[[ Exercise data, beginning ]]
-- ==== Sys2Proof/Machine/State.lean ====
section
/-! DEFINITION. The architectural state (10_state.md R37), its value after reset (R39), and the reasons a step can end without a next state. -/

namespace Sys2Proof.Machine

/-- The status condition, the only control and status register (10_state.md R32). -/
inductive Stat where
  /-- Running. -/
  | aok
  /-- Halted, terminal, success. -/
  | hlt
  /-- Terminal, invalid memory access. -/
  | adr
  /-- Terminal, unrecognised instruction. -/
  | ins
  deriving DecidableEq, Repr

/-- The two causes an instruction is abandoned for: `raise ADR` and `raise INS` (00_scope.md R7). -/
inductive Stop where
  | adr
  | ins
  deriving DecidableEq, Repr

/-- The condition codes, three separate bits (10_state.md R29). -/
structure Flags where
  zf : Bool
  sf : Bool
  of : Bool
  deriving DecidableEq, Repr

/-- The memory's contents: the cells that differ from `unlistedByte`, by rising address (log entry 12). -/
abbrev Memory := List Host.Cell

/-- The complete architectural state (10_state.md R37). -/
structure State where
  /-- `x[0x0]` to `x[0xE]` (R20). -/
  regs : Vector Word 15
  /-- The program counter (R26). -/
  pc : Word
  /-- ZF, SF, OF (R29). -/
  flags : Flags
  /-- The status condition (R32). -/
  stat : Stat
  /-- `M[0]` to `M[MEM_MAX - 1]` (R34). -/
  mem : Memory
  /-- `MEM_MAX`, the capacity of that memory; no instruction changes it (R34; 00_scope.md R4; log entry 1). -/
  memMax : Nat
  deriving DecidableEq, Repr

/-- The ways a step ends in a fault. -/
inductive Fault where
  /-- Raised by `step`, never by `exec`: the status is not AOK, and a stopped engine takes no step until it is
  reset (60_exceptions.md R179; log entry 8). Safe: nothing is claimed of a step the hardware does not take. -/
  | stopped (stat : Stat)
  deriving DecidableEq, Repr

/-- The ways an operation is refused. -/
inductive Refusal where
  /-- Raised by an arm of `exec` whose instruction has no meaning yet; no arm of this model does. Safe. -/
  | notModelled (mnemonic : String)
  /-- Raised by `callerLoad`, never by `exec` or `step`: the caller writes outside the memory, which
  70_reset_and_hazards.md R201 forbids it (93_implementation_defined.md U2; log entry 11). Safe. -/
  | loadOutsideMemory (addr : Nat)
  deriving DecidableEq, Repr

/-- What an instruction or a step answers. -/
abbrev Result := Host.Outcome State Fault Refusal

/-- The machine after reset with given values of the OPEN parameters (10_state.md R39; 70_reset_and_hazards.md
R190): status AOK, pc ENTRY, SP MEM_MAX, the other registers and the flags as given, memory as loaded. -/
def State.resetWith (c : Config) : State :=
  { regs := c.regs.set spId.index (BitVec.ofNat 64 c.memMax)
    pc := c.entry
    flags := { zf := c.zf, sf := c.sf, of := c.of }
    stat := .aok
    mem := c.image
    memMax := c.memMax }

/-- The machine right after reset, with the values of Machine/Parameters.lean (log entries 1 to 5). -/
def State.reset : State := State.resetWith defaultConfig

end Sys2Proof.Machine
end

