-- ==== Sys2Proof/Machine/Moves.lean ====
section
/-! DEFINITION. The meanings of the register, conditional and immediate moves (41_moves.md). -/

namespace Sys2Proof.Machine

/-- A move under a condition: `x[rB] <- x[rA]` if it holds; pc advances by 2 either way (41_moves.md R116 to
R122). -/
def State.condMove (s : State) (c : Cond) (rA rB : Reg) : State :=
  (if c.holds s.flags then s.writeReg rB (s.readReg rA) else s).setPc (s.valP 2)

/-- `rrmovq rA,rB` (41_moves.md R116). -/
def execRrmovq (rA rB : Reg) (s : State) : Result := .next (s.condMove .always rA rB)

/-- `cmovle rA,rB` (41_moves.md R117). -/
def execCmovle (rA rB : Reg) (s : State) : Result := .next (s.condMove .le rA rB)

/-- `cmovl rA,rB` (41_moves.md R118). -/
def execCmovl (rA rB : Reg) (s : State) : Result := .next (s.condMove .l rA rB)

/-- `cmove rA,rB` (41_moves.md R119). -/
def execCmove (rA rB : Reg) (s : State) : Result := .next (s.condMove .e rA rB)

/-- `cmovne rA,rB` (41_moves.md R120). -/
def execCmovne (rA rB : Reg) (s : State) : Result := .next (s.condMove .ne rA rB)

/-- `cmovge rA,rB` (41_moves.md R121). -/
def execCmovge (rA rB : Reg) (s : State) : Result := .next (s.condMove .ge rA rB)

/-- `cmovg rA,rB` (41_moves.md R122). -/
def execCmovg (rA rB : Reg) (s : State) : Result := .next (s.condMove .g rA rB)

/-- `irmovq rB,imm` (41_moves.md R123). -/
def execIrmovq (rB : Reg) (imm : Word) (s : State) : Result :=
  .next ((s.writeReg rB imm).setPc (s.valP 10))

end Sys2Proof.Machine
end

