-- ==== Sys2Proof/Laws/PerInstr.lean ====
section
/-! SUPPORT. Laws of every instruction as syntax, one lemma per constructor. -/

namespace Sys2Proof.Laws.Canonical

/-- The canonical fields of an instruction pass the check of 30_encoding.md R89, and its encoding begins with its
opcode byte and has the length 30_encoding.md R87 gives that byte. -/
def Statement (i : Instr) : Prop :=
  i.WellFormed ∧ (encode i).head? = some i.toFields.op.toByte ∧ (encode i).length = i.toFields.op.length

theorem halt : Statement .halt := ⟨rfl, rfl, rfl⟩

theorem nop : Statement .nop := ⟨rfl, rfl, rfl⟩

theorem rrmovq (rA rB : Reg) : Statement (.rrmovq rA rB) :=
  ⟨by cases rA <;> cases rB <;> rfl, rfl, rfl⟩

theorem cmovle (rA rB : Reg) : Statement (.cmovle rA rB) :=
  ⟨by cases rA <;> cases rB <;> rfl, rfl, rfl⟩

theorem cmovl (rA rB : Reg) : Statement (.cmovl rA rB) :=
  ⟨by cases rA <;> cases rB <;> rfl, rfl, rfl⟩

theorem cmove (rA rB : Reg) : Statement (.cmove rA rB) :=
  ⟨by cases rA <;> cases rB <;> rfl, rfl, rfl⟩

theorem cmovne (rA rB : Reg) : Statement (.cmovne rA rB) :=
  ⟨by cases rA <;> cases rB <;> rfl, rfl, rfl⟩

theorem cmovge (rA rB : Reg) : Statement (.cmovge rA rB) :=
  ⟨by cases rA <;> cases rB <;> rfl, rfl, rfl⟩

theorem cmovg (rA rB : Reg) : Statement (.cmovg rA rB) :=
  ⟨by cases rA <;> cases rB <;> rfl, rfl, rfl⟩

theorem irmovq (rB : Reg) (imm : Word) : Statement (.irmovq rB imm) :=
  ⟨by cases rB <;> rfl, rfl, rfl⟩

theorem rmmovq (rA rB : Reg) (disp : Word) : Statement (.rmmovq rA rB disp) :=
  ⟨by cases rA <;> cases rB <;> rfl, rfl, rfl⟩

theorem mrmovq (rA rB : Reg) (disp : Word) : Statement (.mrmovq rA rB disp) :=
  ⟨by cases rA <;> cases rB <;> rfl, rfl, rfl⟩

theorem addq (rA rB : Reg) : Statement (.addq rA rB) :=
  ⟨by cases rA <;> cases rB <;> rfl, rfl, rfl⟩

theorem subq (rA rB : Reg) : Statement (.subq rA rB) :=
  ⟨by cases rA <;> cases rB <;> rfl, rfl, rfl⟩

theorem andq (rA rB : Reg) : Statement (.andq rA rB) :=
  ⟨by cases rA <;> cases rB <;> rfl, rfl, rfl⟩

theorem xorq (rA rB : Reg) : Statement (.xorq rA rB) :=
  ⟨by cases rA <;> cases rB <;> rfl, rfl, rfl⟩

theorem jmp (dest : Word) : Statement (.jmp dest) := ⟨rfl, rfl, rfl⟩

theorem jle (dest : Word) : Statement (.jle dest) := ⟨rfl, rfl, rfl⟩

theorem jl (dest : Word) : Statement (.jl dest) := ⟨rfl, rfl, rfl⟩

theorem je (dest : Word) : Statement (.je dest) := ⟨rfl, rfl, rfl⟩

theorem jne (dest : Word) : Statement (.jne dest) := ⟨rfl, rfl, rfl⟩

theorem jge (dest : Word) : Statement (.jge dest) := ⟨rfl, rfl, rfl⟩

theorem jg (dest : Word) : Statement (.jg dest) := ⟨rfl, rfl, rfl⟩

theorem call (dest : Word) : Statement (.call dest) := ⟨rfl, rfl, rfl⟩

theorem ret : Statement .ret := ⟨rfl, rfl, rfl⟩

theorem pushq (rA : Reg) : Statement (.pushq rA) := ⟨by cases rA <;> rfl, rfl, rfl⟩

theorem popq (rA : Reg) : Statement (.popq rA) := ⟨by cases rA <;> rfl, rfl, rfl⟩

end Sys2Proof.Laws.Canonical
end

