/-- Settles O50: the range of SP is all that decides a push. -/
theorem pushesStopWithoutRoom : Obligations.PushesStopWithoutRoom := by
  unfold Obligations.PushesStopWithoutRoom
  intro s hroom
  have hno : ¬(8 ≤ s.sp.toInt ∧ s.sp.toInt ≤ s.memMax) := by omega
  exact ⟨fun dest => (exec_call s dest).trans (if_neg hno), fun rA => (exec_pushq s rA).trans (if_neg hno)⟩

/-- Settles O51: the word at SP goes to pc. -/
theorem retPopsPc : Obligations.RetPopsPc := by
  unfold Obligations.RetPopsPc
  intro s h0 hend
  refine ⟨(s.writeReg spId (s.sp + 8)).setPc (s.mem.readWord s.sp.toNat), ?_, wordAt_readWord s s.sp.toNat,
    s.readReg_writeReg_self spId _, s.onlyRegs_writeReg_setPc spId _ _⟩
  exact (exec_ret s).trans (if_pos (State.inBounds_iff.mpr ⟨h0, hend⟩))

/-- Settles O52: the word at SP is written after SP, so that it wins. -/
theorem popqLoadsAndWinsOverSp : Obligations.PopqLoadsAndWinsOverSp := by
  unfold Obligations.PopqLoadsAndWinsOverSp
  intro rA s h0 hend
  have hexec := (exec_popq s rA).trans (if_pos (State.inBounds_iff.mpr ⟨h0, hend⟩))
  refine ⟨_, hexec, ?loads, fun hne => ?sp, rfl, exec_sameRegsBut hexec, rfl, rfl, rfl, fun _ => rfl⟩
  case loads =>
    rw [State.readReg_setPc, State.readReg_writeReg_self]
    exact wordAt_readWord s s.sp.toNat
  case sp =>
    rw [State.sp_setPc, State.sp, State.readReg_writeReg_of_ne _ _ hne.symm, State.readReg_writeReg_self]

/-- Settles O53: the bounds check at SP is all that decides a pop. -/
theorem popsStopOutOfBounds : Obligations.PopsStopOutOfBounds := by
  unfold Obligations.PopsStopOutOfBounds
  intro s hout
  have hb : ¬s.inBounds s.sp 8 = true := by rw [State.inBounds_eq_false_iff.mpr hout]; decide
  exact ⟨(exec_ret s).trans (if_neg hb), fun rA => (exec_popq s rA).trans (if_neg hb)⟩

/-- What a pop right after a push finds: the word pushed, in bounds, and the stack pointer the push began with. -/
theorem State.pop_after_pushed {s : State} (hlow : 8 ≤ s.sp.toInt) (hhigh : s.sp.toInt ≤ s.memMax) (v target : Word) :
    (s.pushed v target).inBounds (s.pushed v target).sp 8 = true ∧
      (s.pushed v target).mem.readWord (s.pushed v target).sp.toNat = v ∧ (s.pushed v target).sp + 8 = s.sp := by
  rw [State.sp_pushed, State.pushed_mem, Memory.readWord_writeWord, State.inBounds_iff, State.pushed_memMax]
  have hint : s.pushAddress.toInt = s.sp.toInt - 8 := toInt_sub_eight (by omega)
  exact ⟨by omega, rfl, BitVec.sub_add_cancel s.sp 8⟩

/-- Settles O54: the pop puts back the SP of before the push, then writes `q`. -/
theorem popRestoresPush : Obligations.PopRestoresPush := by
  unfold Obligations.PopRestoresPush
  intro r q s hlow hhigh
  obtain ⟨hb, hword, hsp⟩ := State.pop_after_pushed hlow hhigh (s.readReg r) (s.pc + 2)
  refine ⟨s.pushed (s.readReg r) (s.pc + 2), _, (exec_pushq s r).trans (if_pos ⟨hlow, hhigh⟩),
    (exec_popq _ q).trans (if_pos hb), ?value, fun hq => ?sp, ?pc⟩
  case value => rw [State.readReg_setPc, State.readReg_writeReg_self, hword]
  case sp => rw [State.sp_setPc, State.sp, State.readReg_writeReg_of_ne _ _ hq.symm, State.readReg_writeReg_self, hsp]
  case pc => exact BitVec.add_assoc s.pc 2 2

/-- Settles O55: the `ret` loads the return address and puts SP back. -/
theorem retUndoesCall : Obligations.RetUndoesCall := by
  unfold Obligations.RetUndoesCall
  intro dest s hlow hhigh
  obtain ⟨hb, hword, hsp⟩ := State.pop_after_pushed hlow hhigh (s.pc + 9) dest
  refine ⟨s.pushed (s.pc + 9) dest, _, (exec_call s dest).trans (if_pos ⟨hlow, hhigh⟩),
    (exec_ret _).trans (if_pos hb), ?pc, fun r _ => ?registers⟩
  case pc => rw [State.setPc_pc, hword]
  case registers =>
    rw [State.readReg_setPc, State.readReg_writeReg, hsp]
    split
    case isTrue hr => rw [hr, State.sp]
    case isFalse hr => exact (s.onlyRegsAndWord_pushed (s.pc + 9) dest).1 r (by simpa using hr)

end Sys2Proof.Machine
[[ Exercise data, end ]]
## Problem description
Line count for the word "abbrev": tally the lines of the records above that hold it and give only that figure.

## Completed task
2